/-! ### HTAB_LOAD (R407, R478) -/

/-- Entries written one after another: each stands at its place and nothing else changes. -/
theorem foldl_tblSet_zipIdx {β : Type} [DecidableEq β] (d : β) (b : Nat) (es : List β) (n : Nat) (t : Tbl β) :
    let u := (es.zipIdx n).foldl (fun t (e, i) => tblSet d (b + i) e t) t
    (∀ i e, es[i]? = some e → tblGet d (b + n + i) u = e) ∧ ∀ j, (j < b + n ∨ b + n + es.length ≤ j) → tblGet d j u = tblGet d j t := by
  induction es generalizing n t with
  | nil => exact ⟨fun i e h => by simp at h, fun j _ => rfl⟩
  | cons e es ih =>
    obtain ⟨hin, hout⟩ := ih (n + 1) (tblSet d (b + n) e t)
    refine ⟨fun i x hx => ?_, fun j hj => ?_⟩
    · cases i with
      | zero =>
        obtain rfl : e = x := by simpa using hx
        exact (hout (b + n) (.inl (by omega))).trans ((tblGet_tblSet ..).trans (if_pos rfl))
      | succ i =>
        have h := hin i x (by simpa using hx)
        rwa [show b + (n + 1) + i = b + n + (i + 1) by omega] at h
    · rw [List.length_cons] at hj
      exact (hout j (by omega)).trans ((tblGet_tblSet ..).trans (if_neg (by omega)))

theorem htabEnts_length (n : Nat) (d : List Byte) : (htabEnts n d).length = n := by
  induction n generalizing d with
  | zero => rfl
  | succ n ih => simp [htabEnts, ih]

/-- HTAB_LOAD's effect: every entry passes its check, and the table has the entries. -/
theorem State.htabEffect_ok {s t : State} {k : Nat} {ws : List W} {d : List Byte} (h : s.htabEffect k ws d = .ok t) :
    (htabEnts (natAt ws 2) d).all htabOk = true ∧ t = { s with htab := ((htabEnts (natAt ws 2) d).zipIdx.foldl (fun t (e, i) =>
      tblSet { w0 := 0, w1 := 0 } (65536 * k + natAt ws 1 + i) e t) s.htab) } := by
  unfold State.htabEffect at h
  dsimp only at h
  split at h
  · next hall =>
    cases h
    exact ⟨hall, rfl⟩
  · cases h

/-! ### REG_WRITE and REG_READ (R479) -/

theorem exec_regWrite_refused {s : State} {h : Nat} {q : Queue} {f : Front} {l : Loc} (hb : Claims.mayBegin s h 0x82 q f)
    (hl : s.regRefused (bitsOf (natAt (Claims.cmdWords f) 1) 0 26) (bitsOf (natAt (Claims.cmdWords f) 1) 26 4 + 1) true = some l) :
    exec (.regWrite h) s = .next ((s.actDenied regAgent l.region true).cmdFault h 0x0102 f.pos) := by
  refine next_congr ((State.begin_of_mayBegin hb _).trans ?_)
  dsimp only
  rw [hl]

theorem exec_regWrite_granted {s : State} {h : Nat} {q : Queue} {f : Front} (hb : Claims.mayBegin s h 0x82 q f)
    (hl : s.regRefused (bitsOf (natAt (Claims.cmdWords f) 1) 0 26) (bitsOf (natAt (Claims.cmdWords f) 1) 26 4 + 1) true = none) :
    exec (.regWrite h) s = .next (((List.range (bitsOf (natAt (Claims.cmdWords f) 1) 26 4 + 1)).foldl (fun s i =>
      s.regWrite regAgent (bitsOf (natAt (Claims.cmdWords f) 1) 0 26 + 4 * i) (natAt (Claims.cmdWords f) (2 + i)) 15 false) (s.advance h f)).countDone h
      (wordAt f.words 0)) := by
  refine next_congr ((State.begin_of_mayBegin hb _).trans ?_)
  dsimp only
  rw [hl]

/-- REG_READ of one register (R479). -/
theorem exec_regRead_one {s v : State} {h : Nat} {avail : Bool} {q : Queue} {f : Front} {gs : List Seg} (hb : Claims.mayBegin s h 0x83 q f)
    (hn : bitsOf (natAt (Claims.cmdWords f) 1) 26 4 = 0) (hl : s.regRefused (bitsOf (natAt (Claims.cmdWords f) 1) 0 26) 1 false = none)
    (hsegs : s.segs q.inst (s.opAddr q 0x83 (Claims.cmdWords f) 0) 4 true askCmd = (v, gs, none)) :
    let u := v.regRead regAgent (bitsOf (natAt (Claims.cmdWords f) 1) 0 26) false avail
    exec (.regRead h avail) s = .next (({ u with own := { u.own with readData := v.own.readData, cpl := v.own.cpl } } : State).putBytesOf h q f
      (s.opAddr q 0x83 (Claims.cmdWords f) 0) (bytesAt u.own.readData 0 4)) := by
  refine next_congr ((State.begin_of_mayBegin hb _).trans ?_)
  dsimp only
  rw [hn, Nat.zero_add, hl]
  dsimp only
  rw [Nat.mul_one, hsegs] <;> rfl

/-- Settles O49. -/
theorem kernelCommandsSetWhatTheyName : Obligations.KernelCommandsSetWhatTheyName := by
  refine ⟨fun s h q f hb => ?context, fun s h err q f u hu hb => ?htab, fun s k ws d t ht => ?htabEffect, fun s h q f hb => ?regWrite,
    fun s h avail q f hb => ?regRead, fun s h q f hb => ?inval, fun s h err q f u hu hb => ?syncInit, fun s h q f hb => ?timeout,
    fun s h q f ws va n sync eff u gs hsegs hpoison hhost => ?operand⟩
  case context =>
    have hset {v : State} {j : Nat} (x : Queue) : (((v.finish h f false).setQueue j x).queue j) = x := (State.setQueue_queue ..).trans (if_pos rfl)
    refine ⟨fun hno => ?_, fun j hj hv => ?_, fun j v p hj hbit hne hx => ?_⟩
    · refine next_congr ((State.begin_of_mayBegin hb _).trans ?_)
      dsimp only
      rw [hno]
    · refine ⟨_, exec_setContext hb hj (.inl ⟨hv, rfl⟩), fun hbit => ?_, fun hbit => ?_, fun hbit => ?_⟩
      · have hzero : nat64At (Claims.cmdWords f) 2 = 0 := by
          rcases hv with h | h
          · rw [hbit] at h
            cases h
          · exact h
        rw [hset, contextSet_faultRec _ hbit, hzero] <;> rfl
      · rw [hset, contextSet_saveNext, if_pos hbit]
      · rw [hset, contextSet_saveNext, if_neg (by simp [hbit]), (s.finish_sameSave h f).save j]
    · refine ⟨_, exec_setContext hb hj (.inr ⟨hbit, hne, p, hx⟩), ?_, fun hbit' => ?_⟩
      · rw [hset, contextSet_faultRec _ hbit]
      · rw [hset, contextSet_saveNext, if_pos hbit']
  case htab =>
    subst hu
    exact ⟨fun hlt => next_congr ((State.begin_of_mayBegin hb _).trans (if_pos hlt)),
      fun hle => next_congr ((State.begin_of_mayBegin hb _).trans (if_neg (by omega)))⟩
  case htabEffect =>
    obtain ⟨hall, rfl⟩ := State.htabEffect_ok ht
    obtain ⟨hin, hout⟩ := foldl_tblSet_zipIdx { w0 := 0, w1 := 0 } (65536 * k + natAt ws 1) (htabEnts (natAt ws 2) d) 0 s.htab
    refine ⟨hall, rfl, hin, fun j hj => hout j ?_⟩
    rw [htabEnts_length]
    exact hj
  case regWrite =>
    refine ⟨fun l hl => exec_regWrite_refused hb hl, fun hn hl => ?_, fun hl => exec_regWrite_granted hb hl⟩
    have hexec := exec_regWrite_granted hb (by rw [hn]; exact hl)
    rw [hn] at hexec
    exact hexec
  case regRead =>
    refine ⟨fun l hl => ?_, fun v gs hn hl hsegs => ⟨_, rfl, exec_regRead_one hb hn hl hsegs⟩⟩
    refine next_congr ((State.begin_of_mayBegin hb _).trans ?_)
    dsimp only
    rw [hl]
  case inval =>
    let out (e : TlbEnt) : Bool := decide (e.inst = q.inst) && (decide (natAt (Claims.cmdWords f) 1 = 0) ||
      decide (nat64At (Claims.cmdWords f) 2 / 4096 ≤ e.page ∧ e.page < nat64At (Claims.cmdWords f) 2 / 4096 + natAt (Claims.cmdWords f) 4))
    refine ⟨{ s with caches := { s.caches with tlb := s.caches.tlb.filter fun e => !out e } }, rfl, fun e => ?_, fun hacc => ?_, fun hacc => ?_⟩
    · simp only [List.mem_filter, out, Bool.not_eq_true', Bool.and_eq_false_iff, Bool.or_eq_false_iff, decide_eq_false_iff_not]
      tauto
    · have hno : ¬ s.accessing q.inst = true := by simp [hacc]
      exact next_congr ((State.begin_of_mayBegin hb _).trans (if_neg hno))
    · exact next_congr ((State.begin_of_mayBegin hb _).trans (if_pos hacc))
  case syncInit =>
    subst hu
    refine ⟨fun hbad => ?_, fun hsome hfit => ?_⟩
    · exact next_congr ((State.begin_of_mayBegin hb _).trans (if_pos (hbad.imp_left fun h => by simp [h])))
    · exact next_congr ((State.begin_of_mayBegin hb _).trans (if_neg (by simp [Option.isNone_iff_eq_none, hsome]; omega)))
  case timeout =>
    refine ⟨fun hno => ?_, fun ⟨i, hi, h15⟩ => ?_, fun j hj hok => ?_⟩
    · refine next_congr ((State.begin_of_mayBegin hb _).trans ?_)
      rw [hno]
    · refine next_congr ((State.begin_of_mayBegin hb _).trans ?_)
      dsimp only
      split
      · rfl
      · exact if_pos (List.any_eq_true.2 ⟨i, List.mem_range.2 hi, by simpa using h15⟩)
    · have hexec : exec (.timeoutSet h) s = .next ((s.finish h f false).setQueue j { (s.finish h f false).queue j with presets := wordAt (Claims.cmdWords f) 2 }) := by
        refine next_congr ((State.begin_of_mayBegin hb _).trans ?_)
        rw [hj]
        refine if_neg ?_
        rw [Bool.not_eq_true]
        exact any_eq_false_of fun i hi => by simpa using hok i (List.mem_range.1 hi)
      refine ⟨_, hexec, ?_, rfl, fun i hi => (State.setQueue_queue ..).trans (if_neg hi)⟩
      rw [State.setQueue_queue, if_pos rfl]
  case operand =>
    have hstart (r : Except Nat State) (hr : eff u (u.segBytes gs) = r) : s.withOperand h q f ws va n sync eff = u.endOperand h f sync r := by
      unfold State.withOperand
      rw [hsegs]
      dsimp only
      rw [hpoison]
      dsimp only
      rw [if_pos (by simp [hhost]), hr]
    refine ⟨fun t ht => hstart _ ht, fun c hc hsync => (hstart _ hc).trans (if_pos hsync)⟩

------------

▶ _Task instructions_
Restate word for word only the lines above from the line containing "exact (hout (b" to the line containing "theorem htabEnts_length (n", both of them included.

▶ _Written reply_
        exact (hout (b + n) (.inl (by omega))).trans ((tblGet_tblSet ..).trans (if_pos rfl))
      | succ i =>
        have h := hin i x (by simpa using hx)
        rwa [show b + (n + 1) + i = b + n + (i + 1) by omega] at h
    · rw [List.length_cons] at hj
      exact (hout j (by omega)).trans ((tblGet_tblSet ..).trans (if_neg (by omega)))

theorem htabEnts_length (n : Nat) (d : List Byte) : (htabEnts n d).length = n := by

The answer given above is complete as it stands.